### Exercise details
Starting with the line that contains "frame, and the" and stopping after the line that contains "root, rounded down. -/", return each line below exactly as written, with no others.

:: Data provided ::

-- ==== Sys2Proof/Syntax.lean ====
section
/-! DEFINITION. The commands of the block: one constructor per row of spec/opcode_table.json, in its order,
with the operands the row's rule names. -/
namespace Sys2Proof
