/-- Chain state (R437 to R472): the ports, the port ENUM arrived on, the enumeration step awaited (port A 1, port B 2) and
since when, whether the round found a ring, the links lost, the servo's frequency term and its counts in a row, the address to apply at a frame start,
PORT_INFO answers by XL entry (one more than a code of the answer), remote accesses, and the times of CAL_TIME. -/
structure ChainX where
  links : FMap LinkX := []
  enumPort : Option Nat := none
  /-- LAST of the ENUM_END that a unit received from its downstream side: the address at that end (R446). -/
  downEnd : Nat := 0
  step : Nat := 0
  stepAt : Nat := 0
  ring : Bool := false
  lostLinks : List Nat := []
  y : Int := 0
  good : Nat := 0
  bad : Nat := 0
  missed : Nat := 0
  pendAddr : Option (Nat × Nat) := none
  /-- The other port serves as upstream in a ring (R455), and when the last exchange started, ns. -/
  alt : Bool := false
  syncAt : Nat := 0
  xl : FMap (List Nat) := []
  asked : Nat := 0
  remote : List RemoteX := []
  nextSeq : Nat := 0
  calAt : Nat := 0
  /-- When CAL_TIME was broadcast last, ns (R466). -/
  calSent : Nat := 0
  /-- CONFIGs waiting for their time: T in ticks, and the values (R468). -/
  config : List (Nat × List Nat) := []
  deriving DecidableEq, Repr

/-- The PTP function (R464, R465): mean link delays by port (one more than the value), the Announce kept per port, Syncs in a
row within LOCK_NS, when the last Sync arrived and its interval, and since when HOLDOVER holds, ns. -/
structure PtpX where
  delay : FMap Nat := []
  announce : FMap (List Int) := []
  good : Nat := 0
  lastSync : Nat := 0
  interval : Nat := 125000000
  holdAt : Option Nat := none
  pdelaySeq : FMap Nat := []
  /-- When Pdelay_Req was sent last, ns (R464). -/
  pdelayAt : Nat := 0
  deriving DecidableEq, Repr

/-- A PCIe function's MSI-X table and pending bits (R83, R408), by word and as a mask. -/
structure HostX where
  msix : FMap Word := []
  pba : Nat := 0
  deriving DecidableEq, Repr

:::
:: Data provided ::

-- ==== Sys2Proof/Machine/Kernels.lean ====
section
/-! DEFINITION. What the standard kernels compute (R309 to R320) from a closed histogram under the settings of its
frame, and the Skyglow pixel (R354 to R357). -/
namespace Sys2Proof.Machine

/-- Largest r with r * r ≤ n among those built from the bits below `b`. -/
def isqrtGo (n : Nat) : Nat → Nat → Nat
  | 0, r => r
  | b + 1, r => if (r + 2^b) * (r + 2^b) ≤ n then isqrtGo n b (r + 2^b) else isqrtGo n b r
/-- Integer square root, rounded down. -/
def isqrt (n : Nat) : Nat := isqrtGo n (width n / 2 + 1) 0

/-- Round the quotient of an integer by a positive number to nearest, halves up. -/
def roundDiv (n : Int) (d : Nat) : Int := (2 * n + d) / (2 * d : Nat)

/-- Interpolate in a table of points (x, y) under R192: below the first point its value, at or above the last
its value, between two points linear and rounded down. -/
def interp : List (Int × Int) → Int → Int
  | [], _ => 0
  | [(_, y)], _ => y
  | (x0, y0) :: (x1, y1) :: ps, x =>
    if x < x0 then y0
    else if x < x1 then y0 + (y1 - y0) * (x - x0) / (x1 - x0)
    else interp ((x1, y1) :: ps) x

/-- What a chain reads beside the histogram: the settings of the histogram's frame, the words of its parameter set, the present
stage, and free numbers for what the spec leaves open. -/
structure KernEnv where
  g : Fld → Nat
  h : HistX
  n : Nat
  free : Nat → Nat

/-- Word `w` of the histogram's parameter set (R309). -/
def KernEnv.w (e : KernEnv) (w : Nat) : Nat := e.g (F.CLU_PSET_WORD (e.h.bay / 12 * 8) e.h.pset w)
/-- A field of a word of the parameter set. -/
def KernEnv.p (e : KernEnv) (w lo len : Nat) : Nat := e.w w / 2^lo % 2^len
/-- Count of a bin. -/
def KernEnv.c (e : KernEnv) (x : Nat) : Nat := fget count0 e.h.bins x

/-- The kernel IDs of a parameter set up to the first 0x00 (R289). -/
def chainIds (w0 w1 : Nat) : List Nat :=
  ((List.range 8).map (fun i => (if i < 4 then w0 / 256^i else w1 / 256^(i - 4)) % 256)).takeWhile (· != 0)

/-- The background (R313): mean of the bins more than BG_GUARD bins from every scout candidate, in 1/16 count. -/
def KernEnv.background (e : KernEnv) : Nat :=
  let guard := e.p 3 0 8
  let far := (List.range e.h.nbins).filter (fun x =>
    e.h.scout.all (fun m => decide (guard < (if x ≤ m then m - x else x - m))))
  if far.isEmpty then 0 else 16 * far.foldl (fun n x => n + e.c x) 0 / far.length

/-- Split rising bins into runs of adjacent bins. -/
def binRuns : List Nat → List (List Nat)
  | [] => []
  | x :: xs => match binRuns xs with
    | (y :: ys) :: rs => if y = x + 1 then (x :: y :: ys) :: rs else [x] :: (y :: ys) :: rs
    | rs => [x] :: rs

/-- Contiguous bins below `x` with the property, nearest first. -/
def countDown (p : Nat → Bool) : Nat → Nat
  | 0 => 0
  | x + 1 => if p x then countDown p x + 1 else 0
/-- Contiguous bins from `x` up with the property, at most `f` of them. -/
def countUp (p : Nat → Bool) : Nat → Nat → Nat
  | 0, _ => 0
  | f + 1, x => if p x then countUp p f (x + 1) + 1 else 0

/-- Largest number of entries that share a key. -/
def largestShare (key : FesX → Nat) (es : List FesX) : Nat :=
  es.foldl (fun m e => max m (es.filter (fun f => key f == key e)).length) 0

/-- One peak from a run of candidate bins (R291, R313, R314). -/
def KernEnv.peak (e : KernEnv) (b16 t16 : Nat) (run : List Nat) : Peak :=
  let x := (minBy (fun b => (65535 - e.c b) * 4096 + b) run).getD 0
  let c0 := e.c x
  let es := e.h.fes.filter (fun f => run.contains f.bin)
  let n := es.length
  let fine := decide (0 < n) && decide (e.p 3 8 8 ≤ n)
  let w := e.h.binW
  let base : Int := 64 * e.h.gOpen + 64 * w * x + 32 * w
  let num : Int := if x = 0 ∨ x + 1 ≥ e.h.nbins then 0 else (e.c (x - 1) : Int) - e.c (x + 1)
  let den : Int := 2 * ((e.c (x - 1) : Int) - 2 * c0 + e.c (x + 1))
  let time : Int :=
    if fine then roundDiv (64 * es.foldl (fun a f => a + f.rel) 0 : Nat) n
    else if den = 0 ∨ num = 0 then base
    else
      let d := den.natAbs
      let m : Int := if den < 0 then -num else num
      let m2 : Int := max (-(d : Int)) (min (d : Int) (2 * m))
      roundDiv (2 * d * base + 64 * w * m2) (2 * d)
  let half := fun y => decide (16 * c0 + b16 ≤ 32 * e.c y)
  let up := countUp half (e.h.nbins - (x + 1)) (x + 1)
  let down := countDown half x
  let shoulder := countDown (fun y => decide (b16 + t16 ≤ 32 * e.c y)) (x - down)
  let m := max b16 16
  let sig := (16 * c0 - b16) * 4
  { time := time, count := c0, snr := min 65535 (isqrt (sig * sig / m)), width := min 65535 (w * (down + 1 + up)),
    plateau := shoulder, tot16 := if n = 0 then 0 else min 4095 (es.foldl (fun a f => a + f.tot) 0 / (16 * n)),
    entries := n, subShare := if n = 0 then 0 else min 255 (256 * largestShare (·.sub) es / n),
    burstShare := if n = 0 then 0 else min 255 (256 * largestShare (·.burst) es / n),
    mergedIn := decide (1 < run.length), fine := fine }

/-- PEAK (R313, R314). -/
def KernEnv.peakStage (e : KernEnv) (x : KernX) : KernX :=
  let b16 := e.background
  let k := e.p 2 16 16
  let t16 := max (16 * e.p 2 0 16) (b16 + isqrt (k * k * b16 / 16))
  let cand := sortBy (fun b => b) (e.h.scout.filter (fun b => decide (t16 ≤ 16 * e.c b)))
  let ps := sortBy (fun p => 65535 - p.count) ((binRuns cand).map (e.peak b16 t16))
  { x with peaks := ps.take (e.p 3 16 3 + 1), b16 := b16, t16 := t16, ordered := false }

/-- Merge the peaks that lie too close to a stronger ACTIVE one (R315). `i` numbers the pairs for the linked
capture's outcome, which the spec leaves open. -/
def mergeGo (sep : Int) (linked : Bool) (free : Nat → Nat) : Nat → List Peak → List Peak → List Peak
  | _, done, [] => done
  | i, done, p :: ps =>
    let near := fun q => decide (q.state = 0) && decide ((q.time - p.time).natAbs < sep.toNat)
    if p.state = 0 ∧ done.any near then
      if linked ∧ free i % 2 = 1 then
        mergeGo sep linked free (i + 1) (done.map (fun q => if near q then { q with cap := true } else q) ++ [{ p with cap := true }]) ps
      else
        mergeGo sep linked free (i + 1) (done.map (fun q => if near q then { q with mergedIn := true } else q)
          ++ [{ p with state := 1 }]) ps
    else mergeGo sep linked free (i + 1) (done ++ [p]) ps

:::

### Response to this exercise
frame, and the Skyglow pixel (R354 to R357). -/
namespace Sys2Proof.Machine

/-- Largest r with r * r ≤ n among those built from the bits below `b`. -/
def isqrtGo (n : Nat) : Nat → Nat → Nat
  | 0, r => r
  | b + 1, r => if (r + 2^b) * (r + 2^b) ≤ n then isqrtGo n b (r + 2^b) else isqrtGo n b r
/-- Integer square root, rounded down. -/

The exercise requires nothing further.